- when the rear of the canopy was up, it created a vacuum that sucked the air out and defogged the windscreen / visor, while cooling the head, which is the body's main radiator. It had three positions: closed, a little and a lot.
- When closed, it functioned like the original WAW canopy with a motorcycle-like visor, as designed (AFAIK) by Frederik Vandewalle and later implemented on other velomobiles.
|The vacuum diffuser of the WAW canopy, closed off with foam tape.|
The bottom of the nose was horizontal and underpressurized. This had the effect of creating an internal airflow from the overpressurized canopy, along the body from head to toes, exiting through the foot hole. So in winter you could choose a cool head and warm feet by closing the rear of the canopy.
It worked very well, but wasn't very well understood and not often adjusted. When the fourth generation of moulds was built, the feature dissapeared and I had other stuff on my mind.

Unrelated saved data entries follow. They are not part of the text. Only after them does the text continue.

-- ==== Sys2Proof/Certificates/Slice0/Obligations.lean ====
section
/-! DEFINITION. The statements for the provers. Each docstring names the rules it formalises. -/

open Sys2Proof Sys2Proof.Machine

/-! ## Encoding -/

/-- The decoder reads back what the encoder writes, for every well-formed instruction and whatever bytes
follow; an ignored prefix is read before any unaffected byte; a WD1793 command is read back from its
command byte (30 R180 to R197, R205). A command as an instruction is the model's form (log 12). -/
def Obligations.DecodeEncodeRoundTrip : Prop :=
  (∀ i : Instr, i.wf = true → i.isWdCommand = false → (∀ x, i ≠ .ignoredPrefix x) →
      ∀ rest, decode (encode i ++ rest) = .ok (i, rest))
    ∧ (∀ (x : Idx) (op : Byte) (rest : List Byte), ddAffected op = false →
        decode (encode (.ignoredPrefix x) ++ op :: rest) = .ok (.ignoredPrefix x, op :: rest))
    ∧ (∀ i : Instr, i.isWdCommand = true → ∃ b, encode i = [b] ∧ decodeWdCommand b = i)

/-- Any four bytes decode to a well-formed Z80 instruction of one to four bytes, its length the encoder's
(30 R198, R199). -/
def Obligations.DecodeIsTotal : Prop :=
  ∀ (b0 b1 b2 b3 : Byte) (rest : List Byte), ∃ i n,
    decode (b0 :: b1 :: b2 :: b3 :: rest) = .ok (i, (b0 :: b1 :: b2 :: b3 :: rest).drop n)
      ∧ 1 ≤ n ∧ n ≤ 4 ∧ n = (encode i).length ∧ i.wf = true ∧ i.isWdCommand = false

/-- Words written out from the encodings of 30_encoding.md decode to the instructions they stand for. -/
def Obligations.SampleWordsDecode : Prop :=
  decode [0x78] = .ok (.ldRS .a .b, [])
    ∧ decode [0x0E, 0x7F] = .ok (.ldRN .c 0x7F, [])
    ∧ decode [0x31, 0x00, 0xFF] = .ok (.ldRrNn .sp 0xFF00, [])
    ∧ decode [0xF5] = .ok (.pushQq .af, [])
    ∧ decode [0x38, 0xEE] = .ok (.jrC .c 0xEE, [])
    ∧ decode [0xCD, 0x00, 0x81] = .ok (.callNn 0x8100, [])
    ∧ decode [0xD7] = .ok (.rst 2, [])
    ∧ decode [0xCB, 0x12] = .ok (.rlR .d, [])
    ∧ decode [0xCB, 0xDE] = .ok (.setBMHl 3, [])
    ∧ decode [0xED, 0x52] = .ok (.sbcHlRr .de, [])
    ∧ decode [0xED, 0xB0] = .ok (.ldir, [])
    ∧ decode [0xED, 0x78] = .ok (.inRC .a, [])
    ∧ decode [0xED, 0x64] = .ok (.negDup 4, [])
    ∧ decode [0xDD, 0x7E, 0xFE] = .ok (.ldRMIx .ix .a 0xFE, [])
    ∧ decode [0xFD, 0x26, 0x5B] = .ok (.ldIhlN .iy .ih 0x5B, [])
    ∧ decode [0xDD, 0xCB, 0x01, 0x87] = .ok (.resBMIxCopy .ix 0 0x01 .a, [])
    ∧ decodeWdCommand 0x5B = .wdStepIn true true false 3
    ∧ decodeWdCommand 0x80 = .wdReadSector false false false false

/-! ## The step -/

/-- When the bytes at PC decode and the boundary is an instruction's, a step is `exec` of the decoded
instruction, after `eiBlock` is cleared (44 R461, R463). `frameBoundary` and the host queue are the model's
(log 9). -/
def Obligations.StepRunsDecodedInstruction : Prop :=
  ∀ (s : State) (i : Instr) (rest : List Byte),
    cfgAdmitted s.cfg = true → (s.frameBoundary = false ∨ s.hostQueue = []) →
    s.clock.tstates < (archConfig s.cfg).tFrame → s.cpu.nmiPending = false → acceptsInt s = false →
    s.cpu.halted = false → decode (peekBytes s) = .ok (i, rest) →
    step s = exec i s.inFrame.clearEiBlock

/-- Under UNDOC_OPCODES = refuse every undocumented or undefined form is refused with the address PC;
every other instruction, and under `execute` every instruction, answers a next state: no instruction
faults (30 R200, 44 R461, 60 R730, R732; the form of the
refusal: log 19). -/
def Obligations.OnlyUndocumentedFormsAreRefused : Prop :=
  (∀ (i : Instr) (s : State), isUndocumented i = true → s.cfg.undoc = .refuse →
      exec i s = .refused (.undocumentedOpcode s.cpu.pc))
    ∧ (∀ (i : Instr) (s : State), (isUndocumented i = false ∨ s.cfg.undoc = .execute) →
        ∃ t, exec i s = .next t)

/-- A step of an admitted configuration answers a next state, or refuses an undocumented form under
UNDOC_OPCODES = refuse, and nothing else (30 R199, 44 R461, R475, 60 R730, R732). Which configurations are
admitted, and that there is no fault, is the model's form of the rules (log 18, log 19). -/
def Obligations.StepNeverStopsOtherwise : Prop :=
  ∀ s : State, cfgAdmitted s.cfg = true →
    SafeStep s ∨ (s.cfg.undoc = .refuse ∧ step s = .refused (.undocumentedOpcode s.cpu.pc))

/-- Which step of the frame loop is taken at a boundary: NMI first, then the maskable interrupt, then a
halted step, then an instruction; the maskable interrupt needs the window, IFF1 and no `eiBlock`, and is
never accepted at the boundary after EI or an ignored prefix (44 R463, R465, 60 R740, R750). `frameBoundary`
and the host queue are the model's (log 9). -/
def Obligations.BoundaryPriority : Prop :=
  (∀ s : State, cfgAdmitted s.cfg = true → (s.frameBoundary = false ∨ s.hostQueue = []) →
      s.clock.tstates < (archConfig s.cfg).tFrame →
      (s.cpu.nmiPending = true → step s = .next (acceptNmi s.inFrame))
        ∧ (s.cpu.nmiPending = false → acceptsInt s = true → step s = .next (acceptInt s.inFrame))
        ∧ (s.cpu.nmiPending = false → acceptsInt s = false → s.cpu.halted = true →
            step s = .next (haltedStep s.inFrame)))
    ∧ (∀ s : State, acceptsInt s = true ↔
        s.clock.tstates < (archConfig s.cfg).intLen ∧ s.cpu.iff1 = true ∧ s.cpu.eiBlock = false)
    ∧ (∀ (s t : State) (x : Idx), (exec .ei s = .next t ∨ exec (.ignoredPrefix x) s = .next t) →
        acceptsInt t = false)

/-- The halted step: `eiBlock` cleared, the byte at PC fetched and ignored, R counted, PC unchanged, the
time of a fetch at PC; nothing else changes (44 R464). -/
def Obligations.HaltedStepFetchesAndIgnores : Prop :=
  ∀ s : State,
    RegsOnly s (haltedStep s) (fetch s.cpu.pc s) (fetchPaging s.cfg s.paging s.cpu.pc)
      { s.cpu with eiBlock := false, r := nextR s.cpu.r }
    ∧ (haltedStep s).clock.tstates = s.clock.tstates + 4
        + if contendedAt s.cfg (fetchPaging s.cfg s.paging s.cpu.pc) s.cpu.pc
          then delayAt s.cfg s.clock.tstates else 0

/-- Acceptance of a maskable interrupt and of an NMI: what is saved, the flip-flops, PC at the handler, and
the bus sequence: an acknowledge of 7 or 5 T-states, the push of PC and, in mode 2, the read of the
handler's address; so the time without contention too (60 R742 to R745). -/
def Obligations.InterruptEntry : Prop :=
  (∀ s : State,
    let t := acceptInt s
    let sp := s.cpu.sp
    let ws := [(sp - 1, hiByte s.cpu.pc), (sp - 2, loByte s.cpu.pc)]
    let ram := storeAll s.paging s.ram ws
    let v := mkWord s.cpu.i 0xFF
    let pushed := memWrite (sp - 2) (loByte s.cpu.pc) (memWrite (sp - 1) (hiByte s.cpu.pc) (advance 7 s))
    let handler :=
      if s.cpu.im = .im2 then
        mkWord (readThrough s.paging s.rom ram (v + 1)) (readThrough s.paging s.rom ram v)
      else 0x0038
    StoresOnly s t (if s.cpu.im = .im2 then skipRead (v + 1) (skipRead v pushed) else pushed) s.paging
      { s.cpu with halted := false, iff1 := false, iff2 := false, r := nextR s.cpu.r, sp := sp - 2,
                   pc := handler } ws
      ∧ ((archConfig s.cfg).hasContention = false →
          t.clock.absTime = s.clock.absTime + if s.cpu.im = .im2 then 19 else 13))
    ∧ (∀ s : State,
      let t := acceptNmi s
      let sp := s.cpu.sp
      StoresOnly s t
        (memWrite (sp - 2) (loByte s.cpu.pc) (memWrite (sp - 1) (hiByte s.cpu.pc) (advance 5 s))) s.paging
        { s.cpu with nmiPending := false, eiBlock := false, halted := false, iff1 := false,
                     r := nextR s.cpu.r, sp := sp - 2, pc := 0x0066 }
        [(sp - 1, hiByte s.cpu.pc), (sp - 2, loByte s.cpu.pc)]
        ∧ ((archConfig s.cfg).hasContention = false → t.clock.absTime = s.clock.absTime + 11))

/-- The end of a frame: the devices caught up to `absTime`, the frame's samples out, `tstates` reduced by
T_FRAME, the frame and flash counters moved on, and nothing else (44 R470, 45 R522); a frame is LINES lines
of T_LINE on the machines whose table the spec gives (00 R10). That the end is a step of its own, after which
the machine stands at a frame boundary, is the model's choice (log 9, log 27). -/
def Obligations.EndOfFrameBookkeeping : Prop :=
  (∀ c : Cfg, c.arch ≠ .tk →
    (archConfig c).tFrame = rasterLines c * (archConfig c).tLine
      ∧ rasterLines c = (match c.arch with | .spec48 => 312 | .pentagon => 320 | _ => 311)) ∧
  ∀ s : State, cfgAdmitted s.cfg = true → (s.frameBoundary = false ∨ s.hostQueue = []) →
    (archConfig s.cfg).tFrame ≤ s.clock.tstates →
    step s = .next
      { s with
        disk := s.disk.catchUp s.cfg s.clock.absTime,
        tape := s.tape.catchUp s.cfg s.clock.absTime,
        ay := s.ay.finishFrame s.cfg,
        clock := { s.clock with
          tstates := s.clock.tstates - (archConfig s.cfg).tFrame,
          frameCounter := s.clock.frameCounter + 1 },
        ula := { s.ula with
          flashCount := BitVec.ofNat 4 (s.ula.flashCount.toNat + 1),
          flashPhase := if s.ula.flashCount.toNat = 15 then !s.ula.flashPhase else s.ula.flashPhase },
        frameBoundary := true }

/-! ## Time -/

/-- A Z80 instruction moves the three clocks by the same number of T-states, at least 4, and no
other counter; a WD1793 command takes no time of its own; every step of the frame loop moves `tstates` on
by at least 4, so the loop ends (20 R120, 44 R462, R463, R483). -/
def Obligations.InstructionsAdvanceTime : Prop :=
  (
    ∀ (i : Instr) (s t : State), exec i s = .next t →
      ∃ k, t.clock = { s.clock with
          tstates := s.clock.tstates + k, globalTstates := s.clock.globalTstates + BitVec.ofNat 24 k,
          absTime := s.clock.absTime + k }
        ∧ (i.isWdCommand = false → 4 ≤ k) ∧ (i.isWdCommand = true → k = 0)
  ) ∧ (
    ∀ s t : State, loopStep s = .next t → s.clock.tstates + 4 ≤ t.clock.tstates
  )

/-- On a machine without contention every instruction takes the T-states of the timing table
(70 R795 and the bus sequences of files 40 to 43). -/
def Obligations.UncontendedTimes : Prop :=
  ∀ (i : Instr) (s t : State), (archConfig s.cfg).hasContention = false → exec i s = .next t →
    t.clock.absTime = s.clock.absTime + baseTime i s

/-- The delay of a T-state: the pattern 6,5,4,3,2,1,0,0 over 128 T-states of each of 192 lines from
CONT_START on, 0 elsewhere and without contention; only odd RAM banks are contended on the machines whose
set the spec gives, the set CONTENDED_BANKS on the others, whose default is the odd banks, and ROM nowhere
(20 R110, R112). -/
def Obligations.ContentionDelay : Prop :=
  (∀ (c : Cfg) (t : Nat), (archConfig c).hasContention = false → delayAt c t = 0)
    ∧ (∀ (c : Cfg) (start t : Nat), (archConfig c).hasContention = true →
        (archConfig c).contStart = some start → t < start → delayAt c t = 0)
    ∧ (∀ (c : Cfg) (start line col : Nat), (archConfig c).hasContention = true →
        (archConfig c).contStart = some start → col < (archConfig c).tLine →
        delayAt c (start + line * (archConfig c).tLine + col)
          = if line < 192 ∧ col < 128 then [6, 5, 4, 3, 2, 1, 0, 0].getD (col % 8) 0 else 0)
    ∧ (∀ c : Cfg, c.arch = .spec48 ∨ c.arch = .spec128 → ∀ t, (archConfig c).tFrame ≤ t →
        delayAt c t = 0)
    ∧ (∀ (c : Cfg) (b : BitVec 3), c.arch ≠ .tk → c.arch ≠ .plus2A3 →
        bankContended c b = ((archConfig c).hasContention && decide (b.toNat % 2 = 1)))
    ∧ (∀ (c : Cfg) (b : BitVec 3), c.arch = .tk ∨ c.arch = .plus2A3 →
        bankContended c b = ((archConfig c).hasContention && c.contendedBanks[b.toNat]))
    ∧ (∀ (c : Cfg) (b : BitVec 3), c.contendedBanks = defaultCfg.contendedBanks →
        bankContended c b = ((archConfig c).hasContention && decide (b.toNat % 2 = 1)))
    ∧ (∀ (c : Cfg) (id : RomId), pageContended c (.rom id) = false)

/-- A memory cycle charges its delay, looked up once, and its length; an internal cycle looks the
delay up at every T-state; an I/O cycle without contention accesses the port 3 T-states after its start and
takes 4, and with contention its delays fall where the table puts them (20 R120, R124, R130 to R132). -/
def Obligations.BusCycleTimes : Prop :=
  (
    (∀ (a : Word) (n : Nat) (s : State),
        (chargeCycle a n s).clock.tstates = s.clock.tstates + n
          + if contendedAt s.cfg s.paging a then delayAt s.cfg s.clock.tstates else 0)
      ∧ (∀ (a : Word) (s : State), internal a 0 s = s)
      ∧ (∀ (a : Word) (n : Nat) (s : State),
          (internal a (n + 1) s).clock.tstates
            = (internal a n s).clock.tstates + 1
              + if contendedAt s.cfg s.paging a then delayAt s.cfg (internal a n s).clock.tstates else 0)
  ) ∧ (
    (∀ (p : Word) (s : State), (archConfig s.cfg).hasContention = false →
        (chargeIo p s).clock.tstates = s.clock.tstates + 3
          ∧ (ioRead p s).2.clock.tstates = s.clock.tstates + 4
          ∧ ∀ v, (ioWrite p v s).clock.tstates = s.clock.tstates + 4)
      ∧ (∀ (p : Word) (s : State), (archConfig s.cfg).hasContention = true →
        let d := fun t => t + delayAt s.cfg t
        let t0 := s.clock.tstates
        (chargeIo p s).clock.tstates =
          match contendedAt s.cfg s.paging p, isUlaPort p with
          | false, true => d (t0 + 1) + 2
          | false, false => t0 + 3
          | true, true => d (d t0 + 1) + 2
          | true, false => d (d (d (d t0 + 1) + 1) + 1))
  )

Another change was the shape of the underside of the nose. Originally it was designed for minimizing ground effect while maximizing stability. It did happen that speed bumps were hit by the nose, which was a problem until Dries and I devised the kevlar/carbon stressed skin architecture, which could just take the hit. Technically the problem was solved but the average customer wasn't entirely happy to scratch his expensive velomobile against a speed bump every now and then. Stephane of Katanga.eu decided wisely to lift up the bottom a little on the WAW4 nose plug. This solved the problem.

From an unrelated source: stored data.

-- ==== Sys2Proof/Laws/Cells.lean ====
section
/-! SUPPORT. Sparse cells: a read after a write, and every write keeps the canonical form. -/

namespace Sys2Proof.Machine

variable {α : Type} [DecidableEq α] (d : α)

theorem cellsFrom_mono {lo lo' : Nat} (h : lo' ≤ lo) (l : List (Nat × α))
    (hl : cellsFrom d lo l = true) : cellsFrom d lo' l = true := by
  cases l with
  | nil => rfl
  | cons x t =>
    simp only [cellsFrom, Bool.and_eq_true, decide_eq_true_eq] at hl ⊢
    exact ⟨⟨by omega, hl.1.2⟩, hl.2⟩

/-- Below the lower bound nothing is listed. -/
theorem cellsGet_below {lo : Nat} (l : List (Nat × α)) (hl : cellsFrom d lo l = true) {b : Nat}
    (hb : b < lo) : cellsGet d l b = d := by
  cases l with
  | nil => rfl
  | cons x t =>
    simp only [cellsFrom, Bool.and_eq_true, decide_eq_true_eq] at hl
    have h1 : x.1 ≠ b := by omega
    have h2 : b < x.1 := by omega
    simp [cellsGet, h1, h2]

/-- A read after a write, in a canonical list. -/
theorem cellsGet_cellsSet {lo : Nat} (l : List (Nat × α)) (hl : cellsFrom d lo l = true) (a : Nat) (v : α)
    (b : Nat) : cellsGet d (cellsSet d l a v) b = if b = a then v else cellsGet d l b := by
  induction l generalizing lo with
  | nil =>
    by_cases hv : v = d <;> by_cases hb : b = a <;> simp [cellsSet, cellsGet, hv, hb]
    intro h; exact absurd h.symm hb
  | cons x t ih =>
    obtain ⟨k, w⟩ := x
    have hl' := hl
    simp only [cellsFrom, Bool.and_eq_true, decide_eq_true_eq] at hl'
    obtain ⟨⟨hk, hw⟩, ht⟩ := hl'
    have below : ∀ c, c ≤ k → cellsGet d t c = d := fun c hc => cellsGet_below d t ht (by omega)
    unfold cellsSet
    by_cases h1 : a < k
    · by_cases hv : v = d
      · simp only [h1, hv, if_true]
        by_cases hb : b = a
        · subst hb
          have : ¬ k = b := by omega
          simp [cellsGet, this, h1]
        · simp [hb]
      · simp only [h1, hv, if_true, if_false]
        by_cases hb : b = a
        · subst hb; simp [cellsGet]
        · have hab : ¬ a = b := fun h => hb h.symm
          by_cases h2 : b < a
          · have h3 : ¬ k = b := by omega
            have h4 : b < k := by omega
            simp [cellsGet, hab, h2, hb, h3, h4]
          · simp [cellsGet, hab, h2, hb]
    · by_cases h2 : k = a
      · subst h2
        by_cases hv : v = d
        · simp only [lt_irrefl, if_false, if_true, hv]
          by_cases hb : b = k
          · subst hb; simp [below b (le_refl b)]
          · have hkb : ¬ k = b := fun h => hb h.symm
            by_cases h3 : b < k
            · simp [cellsGet, hkb, h3, hb, below b (le_of_lt h3)]
            · simp [cellsGet, hkb, h3, hb]
        · simp only [lt_irrefl, if_false, if_true, hv]
          by_cases hb : b = k
          · subst hb; simp [cellsGet]
          · have hkb : ¬ k = b := fun h => hb h.symm
            simp [cellsGet, hkb, hb]
      · simp only [h1, h2, if_false]
        by_cases hb : k = b
        · subst hb
          simp [cellsGet, h2]
        · by_cases h3 : b < k
          · have h4 : ¬ b = a := by omega
            simp [cellsGet, hb, h3, h4]
          · simp only [cellsGet, hb, h3, if_false]
            exact ih ht

/-- A write keeps the canonical form. -/
theorem cellsFrom_cellsSet {lo : Nat} (l : List (Nat × α)) (hl : cellsFrom d lo l = true) (a : Nat) (v : α)
    (ha : lo ≤ a) : cellsFrom d lo (cellsSet d l a v) = true := by
  induction l generalizing lo with
  | nil => by_cases hv : v = d <;> simp [cellsSet, cellsFrom, hv, ha]
  | cons x t ih =>
    obtain ⟨k, w⟩ := x
    have hl' := hl
    simp only [cellsFrom, Bool.and_eq_true, decide_eq_true_eq] at hl'
    obtain ⟨⟨hk, hw⟩, ht⟩ := hl'
    unfold cellsSet
    by_cases h1 : a < k
    · by_cases hv : v = d
      · simp [h1, hv, cellsFrom, hk, hw, ht]
      · have : a + 1 ≤ k := h1
        simp [h1, hv, cellsFrom, ha, hw, ht, this]
    · by_cases h2 : k = a
      · subst h2
        by_cases hv : v = d
        · simp only [lt_irrefl, if_false, if_true, hv]
          exact cellsFrom_mono d (by omega) t ht
        · simp [hv, cellsFrom, ha, ht]
      · simp only [h1, h2, if_false, cellsFrom, Bool.and_eq_true, decide_eq_true_eq]
        exact ⟨⟨hk, hw⟩, ih ht (by omega)⟩

/-- Memory: a read after a write. -/
theorem memGet_memSet (m : Memory) (h : Memory.wf m = true) (a : Nat) (v : Byte) (b : Nat) :
    memGet (memSet m a v) b = if b = a then v else memGet m b :=
  cellsGet_cellsSet unlistedByte m h a v b

/-- Memory: a write keeps the canonical form. -/
theorem memSet_wf (m : Memory) (h : Memory.wf m = true) (a : Nat) (v : Byte) :
    Memory.wf (memSet m a v) = true :=
  cellsFrom_cellsSet unlistedByte m h a v (Nat.zero_le a)

/-- Memory: writes one after another keep the canonical form. -/
theorem memSetAll_wf (ws : List Host.Cell) (m : Memory) (h : Memory.wf m = true) :
    Memory.wf (memSetAll m ws) = true := by
  induction ws generalizing m with
  | nil => exact h
  | cons w ws ih => exact ih _ (memSet_wf m h w.1 w.2)

/-- A host image in normal form is canonical. -/
theorem image_normal_wf (img : Image) : Memory.wf img.normal.cells = true :=
  memSetAll_wf _ _ rfl

/-- A write to an image keeps the canonical form. -/
theorem image_write_wf (img : Image) (h : Memory.wf img.cells = true) (off : Nat) (v : Byte) :
    Memory.wf (img.write off v).cells = true := by
  unfold Image.write
  split
  · exact memSet_wf _ h off v
  · exact h

end Sys2Proof.Machine
end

The upturned bottom and the new canopy, however, changed the internal airflow entirely. While we were tailoring WAW360 to its Dutch owner yesterday, I heard he suffered from cold feet. So I recycled the old principle to restore the Human Heated Vehicle by closing off the rear of the canopy, and opening the bottom in a low-pressure zone. You can see the three holes in the foot hole cover under the nose. They can be closed off with some tape if needed.